Why don't best practices work and what is the better way?

Now, of course, brand management in marketing has been around a very long time, and I often get asked the question, “Why do I need to rethink my best practices?”, which is a fair question. The problem is best practices are based on hindsight, based on all the things that have been done before, which can really limit a marketer’s thinking. And, what worked in the past, won’t necessarily work in the future because what mattered to consumers in the past, may not matter to them in the future, because culture changes. You need to be looking ahead. Foresight is not about predicting the future, but it is about anticipating the drivers of change, which gives you the opportunity to hypothesize around future risks and opportunities that could help drive your business.

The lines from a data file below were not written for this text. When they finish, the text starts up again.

/-- O20. EDGE: refused, recorded, dropped, or performed as the CELL operations of its gap, at exact scaled times (R120, R123,
R124, R125). -/
def Obligations.EdgeRunsTheCellsOfItsGap : Prop :=
  ∀ (s : State) (t : Timestamp), BlockInv s → ∃ u, exec (.edge t) s = .next u ∧
    if s.ended = true then u = { s with cmdErr := true }
    else if s.cfgSr = 0 ∨ s.cfgBf = 0 then u = { s with cfgErr := true }
    else if s.havePrev = false then u = { s with havePrev := true, prev := t }
    else
      let delta : Int := (t.toNat : Int) - s.prev.toNat
      let p : Int := roundT s.tieRule (delta * s.cfgBf.toNat) s.cfgSr.toNat
      let s1 : State := { s with prev := t, orderErr := s.orderErr || decide (delta ≤ 0) }
      if p ≤ 0 then u = { s1 with cntDrop := s.cntDrop + 1, out := s.out ++ [.drop s.prev t] }
      else
        execAll
            ((List.range p.toNat).map fun i =>
              Instr.cell (decide (i = 0))
                (BitVec.ofNat 96 (s.prev.toNat * s.cfgBf.toNat + i * s.cfgSr.toNat))
                (if i + 1 < p.toNat then BitVec.ofNat 96 (s.prev.toNat * s.cfgBf.toNat + (i + 1) * s.cfgSr.toNat)
                else BitVec.ofNat 96 (t.toNat * s.cfgBf.toNat)))
            s1 =
          .next u

/-- O21. The cells of a gap tile it exactly: adjacent, nominal but the last, one 1 first, no scaled time overflows
(41_flux_demodulator.md). -/
def Obligations.GapCellsTileTheGap : Prop :=
  ∀ (tie : TieRule) (sr bf : Word32) (prev t : Timestamp), sr ≠ 0 → 0 < cellCount tie sr bf prev t →
    let p := (cellCount tie sr bf prev t).toNat
    let cs := gapCells sr bf prev t p
    cs.map BitCell.bit = true :: List.replicate (p - 1) false ∧
    (∀ i, i < p → ∃ c, cs[i]? = some c ∧ c.start.toNat = prev.toNat * bf.toNat + i * sr.toNat ∧
      c.stop.toNat = (if i + 1 < p then prev.toNat * bf.toNat + (i + 1) * sr.toNat else t.toNat * bf.toNat) ∧
      c.start.toNat < c.stop.toNat) ∧
    (∀ c, cs.getLast? = some c →
      sr.toNat ≤ 2 * (c.stop.toNat - c.start.toNat) ∧ 2 * (c.stop.toNat - c.start.toNat) ≤ 3 * sr.toNat) ∧
    (cs.map fun c => c.stop.toNat - c.start.toNat).sum = (t.toNat - prev.toNat) * bf.toNat

/-- O22. A gap of exactly k nominal cells gives k cells, each of the nominal length, under either tie rule
(41_flux_demodulator.md). -/
def Obligations.WholeGapsNeedNoRounding : Prop :=
  ∀ (tie : TieRule) (sr bf : Word32) (prev t : Timestamp) (k : Nat), sr ≠ 0 → 0 < k →
    t.toNat * bf.toNat = prev.toNat * bf.toNat + k * sr.toNat →
    cellCount tie sr bf prev t = k ∧
    ∀ i, i < k → ∃ c, (gapCells sr bf prev t k)[i]? = some c ∧ c.stop.toNat = c.start.toNat + sr.toNat

/-- O23. What an EDGE leaves alone: configuration, host flags, other queues, and every byte of BUF its cells do not store to
(41_flux_demodulator.md, 42_sync_and_clock.md, 43_sector_fsm.md). -/
def Obligations.EdgeFrame : Prop :=
  ∀ (s : State) (t : Timestamp) (u : State), exec (.edge t) s = .next u →
    u.tieRule = s.tieRule ∧ u.cfgSr = s.cfgSr ∧ u.cfgBf = s.cfgBf ∧ u.ended = s.ended ∧
    u.crcPort = s.crcPort ∧ u.input = s.input ∧
    (s.ended = false → u.cmdErr = s.cmdErr) ∧
    (s.ended = true ∨ s.cfgSr ≠ 0 ∧ s.cfgBf ≠ 0 → u.cfgErr = s.cfgErr) ∧
    u.orderErr =
      (s.orderErr || decide (s.ended = false ∧ s.cfgSr ≠ 0 ∧ s.cfgBf ≠ 0 ∧ s.havePrev = true ∧ t.toNat ≤ s.prev.toNat)) ∧
    (∃ evs, u.out = s.out ++ evs) ∧
    ∀ j, j ∉ edgeStores t s → Memory.read u.buf j = Memory.read s.buf j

So, a great example of this is the financial services industry, banks, and wealth investors. Since PayPal came on the market many years ago, it’s not too difficult to have drawn a straight line all the way to the roboadvisors that are currently emerging. What has made that possible are the changes in consumers’ values around privacy, security, and where they look to expertise for their financial advice. Now, the problem with foresight is that for some organizations, they struggle with the fact you can’t quantify it. There are some organizations that are very well aware of the changes in consumer attitudes and are ahead of the technological change in wealth investment, for example. Where there are other organizations that struggle with this kind of ambiguity, and they’re behind the times.

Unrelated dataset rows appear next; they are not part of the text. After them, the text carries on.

/-! ### Operations -/

theorem ExecStep.drivesAlike {i : Instr} {t : State} (hs : ExecStep s i t) (h : BlockInv s)
    (h' : BlockInv (withBuffer s m)) (hm : AgreesOnLive m s) :
    ∃ m', ExecStep (withBuffer s m) i (withBuffer t m') ∧ AgreesOnLive m' t := by
  cases hs with
  | reset => exact ⟨[], .reset, agreesOnLive_of_not_inDataField rfl []⟩
  | cfgSr value he => exact ⟨m, .cfgSr value he, hm⟩
  | cfgBf value he => exact ⟨m, .cfgBf value he, hm⟩
  | endRun he =>
    refine ⟨m, .endRun he, agreesOnLive_of_not_inDataField ?_ m⟩
    simp only [endState, emit_fsm]
    split <;> rfl
  | afterEnd hi he => exact ⟨m, .afterEnd hi he, hm⟩
  | reserved hi => exact ⟨m, .reserved hi, hm⟩
  | rdreg index => exact ⟨m, .rdreg index, hm⟩
  | edgeUnconfigured u he hc => exact ⟨m, .edgeUnconfigured u he hc, hm⟩
  | edgeFirst u ha hp => exact ⟨m, .edgeFirst u ha hp, hm⟩
  | edgeDrop u ha hp hn => exact ⟨m, .edgeDrop u ha hp hn, hm⟩
  | edgeCells u ha hp hn hu =>
    obtain ⟨m', hu', hm'⟩ := feedCells_drivesAlike hu (h.edgeStart u) (h'.edgeStart u) hm
    exact ⟨m', .edgeCells u ha hp hn hu', hm'⟩
  | byte hv hu =>
    obtain ⟨m', hu', hm'⟩ := hu.drivesAlike h h' hm
    exact ⟨m', .byte hv hu', hm'⟩
  | cell c hu =>
    obtain ⟨m', hu', hm'⟩ := hu.drivesAlike h h' hm
    exact ⟨m', .cell c hu', hm'⟩
  | syncLock b stop => exact ⟨m, .syncLock b stop, agreesOnLive_of_not_inDataField rfl m⟩
  | mfmClockCell b start => exact ⟨m, .mfmClockCell b start, hm⟩
  | mfmDataCell b stop hu =>
    obtain ⟨m', hu', hm'⟩ := hu.drivesAlike h h' hm
    exact ⟨m', .mfmDataCell b stop hu', hm'⟩
  | byteFrame cells start hu =>
    obtain ⟨m', hu', hm'⟩ := feedCells_drivesAlike hu h h' hm
    exact ⟨m', .byteFrame cells start hu', hm'⟩
  | crcStep c x => exact ⟨m, .crcStep c x, hm⟩

end Paths

/-- Settles O59: the path taken at the one state is taken at the other (`ExecStep.drivesAlike`), and `withBuffer` keeps the
events. -/
theorem unwrittenBufferIsInvisible : Obligations.UnwrittenBufferIsInvisible := by
  intro i s s' t h h' hsame ht
  obtain ⟨m, rfl, hm⟩ := sameButUnwritten_iff.1 hsame
  obtain ⟨m', ht', hm'⟩ := (exec_step ht).drivesAlike h h' hm
  exact ⟨withBuffer t m', ht'.exec, rfl, sameButUnwritten_iff.2 ⟨m', rfl, hm'⟩⟩

end Sys2Proof.Machine
end

section
/-!
THEOREMS. What cells and edges leave alone (20_memory.md, 42_sync_and_clock.md, 41_flux_demodulator.md): the byte of BUF a cell
stores to and no other, the events of one cell, and the frame of an EDGE; O23, O29 and O30.
-/

namespace Sys2Proof.Machine

/-! ### Stores into BUF -/

/-- A byte writes BUF in DATA alone (43_sector_fsm.md R194). -/
theorem SpStep.buf {v : Byte} {s t : State} (h : SpStep v s t) :
    t.buf = s.buf ∨ s.fsm = .data ∧ t.buf = Memory.write s.buf s.dataIdx.toNat v := by
  cases h with
  | dataByte hf => exact .inr ⟨hf, by rw [spCountByte_stored hf]⟩
  | idCrcLo => exact .inl (by rw [spIdCrcLo_eq])
  | dataCrcLo => exact .inl (by rw [spRecord_eq])
  | amDataNoId | amOther | idSizeInvalid => exact .inl (abortParse_buf _ s)
  | none | terminated | amId | amData | idTrack | idSide | idSector | idSizeValid | idCrcHi | dataCrcHi => exact .inl rfl

theorem SpStep.read {v : Byte} {s t : State} (h : SpStep v s t) {j : Nat} (hj : byteStore s ≠ some j) :
    Memory.read t.buf j = Memory.read s.buf j := by
  rcases h.buf with hb | ⟨hf, hb⟩
  · rw [hb]
  · rw [byteStore, if_pos hf] at hj
    rw [hb, Memory.read_write_ne _ _ _ _ fun h => hj (congrArg some h.symm)]

theorem DataStep.read {b : Bool} {stop : Scaled} {s t : State} (h : DataStep b stop s t) {j : Nat}
    (hj : dataCellStore s ≠ some j) : Memory.read t.buf j = Memory.read s.buf j := by
  cases h with
  | bit => simp
  | byte hn ht =>
    rw [dataCellStore, if_pos hn] at hj
    refine (ht.read ?_).trans (by simp)
    simpa [byteStore] using hj

theorem CellStep.read {c : BitCell} {s t : State} (h : CellStep c s t) {j : Nat} (hj : cellStore c.bit s ≠ some j) :
    Memory.read t.buf j = Memory.read s.buf j := by
  cases h with
  | lock => simp
  | noChunker | clock => rfl
  | data hne ha hp ht =>
    rw [cellStore, if_pos ⟨hne, ha, hp⟩] at hj
    exact ht.read hj

theorem feedCells_read {cs : List BitCell} {s t : State} (h : feedCells cs s = .next t) {j : Nat}
    (hj : j ∉ cellStores cs s) : Memory.read t.buf j = Memory.read s.buf j := by
  induction cs generalizing s with
  | nil =>
    cases h
    rfl
  | cons c cs ih =>
    obtain ⟨u, hu, hrest⟩ := andThen_eq_next.1 h
    simp only [cellStores, hu, List.mem_append, not_or, Option.mem_toList] at hj
    obtain ⟨hfirst, hlater⟩ := hj
    exact (ih hrest hlater).trans ((cellStep_eq_next.1 hu).read hfirst)

/-! ### The events of a cell (60_exceptions.md R289) -/

/-- The list holds at most one event, of a kind from `lo` to `hi`. -/
def AtMostOne (lo hi : Nat) (evs : List Event) : Prop :=
  evs.length ≤ 1 ∧ ∀ e ∈ evs, lo ≤ (eventKind e).toNat ∧ (eventKind e).toNat ≤ hi

theorem AtMostOne.nil (lo hi : Nat) : AtMostOne lo hi [] := ⟨Nat.zero_le 1, by simp⟩

theorem AtMostOne.singleton {lo hi : Nat} {e : Event} (h : lo ≤ (eventKind e).toNat ∧ (eventKind e).toNat ≤ hi) :
    AtMostOne lo hi [e] := ⟨le_rfl, by simpa using h⟩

Best practices based on models from yesteryear don’t take into account the shifts in culture, and going forward, we need a way to do that. Now, I know that most of the marketers out there will say yes, big data will save us, and we’ll use all the analytical power we can to reveal all, and the challenge is, and unfortunately big data does a wonderful job of quantifying touch points that every brand can have based on all the click behaviour. But unfortunately, it doesn’t answer the whys behind the behaviour. And when we’re talking about things that are culturally relevant, they’re impossible for people to answer. You really need to look to ethnographic investigations to investigate the whys, the motivations of the behaviour. And this is often subconscious to people. So, you can use your big data, but it’ll tell you what, but it won’t tell you why, and it’s really the thick data that comes from the ethnographers that allows the kind of insight that you need to build a brand that’s both culturally relevant, culturally resonant, and ultimately built to a brand purpose that will guide you forward.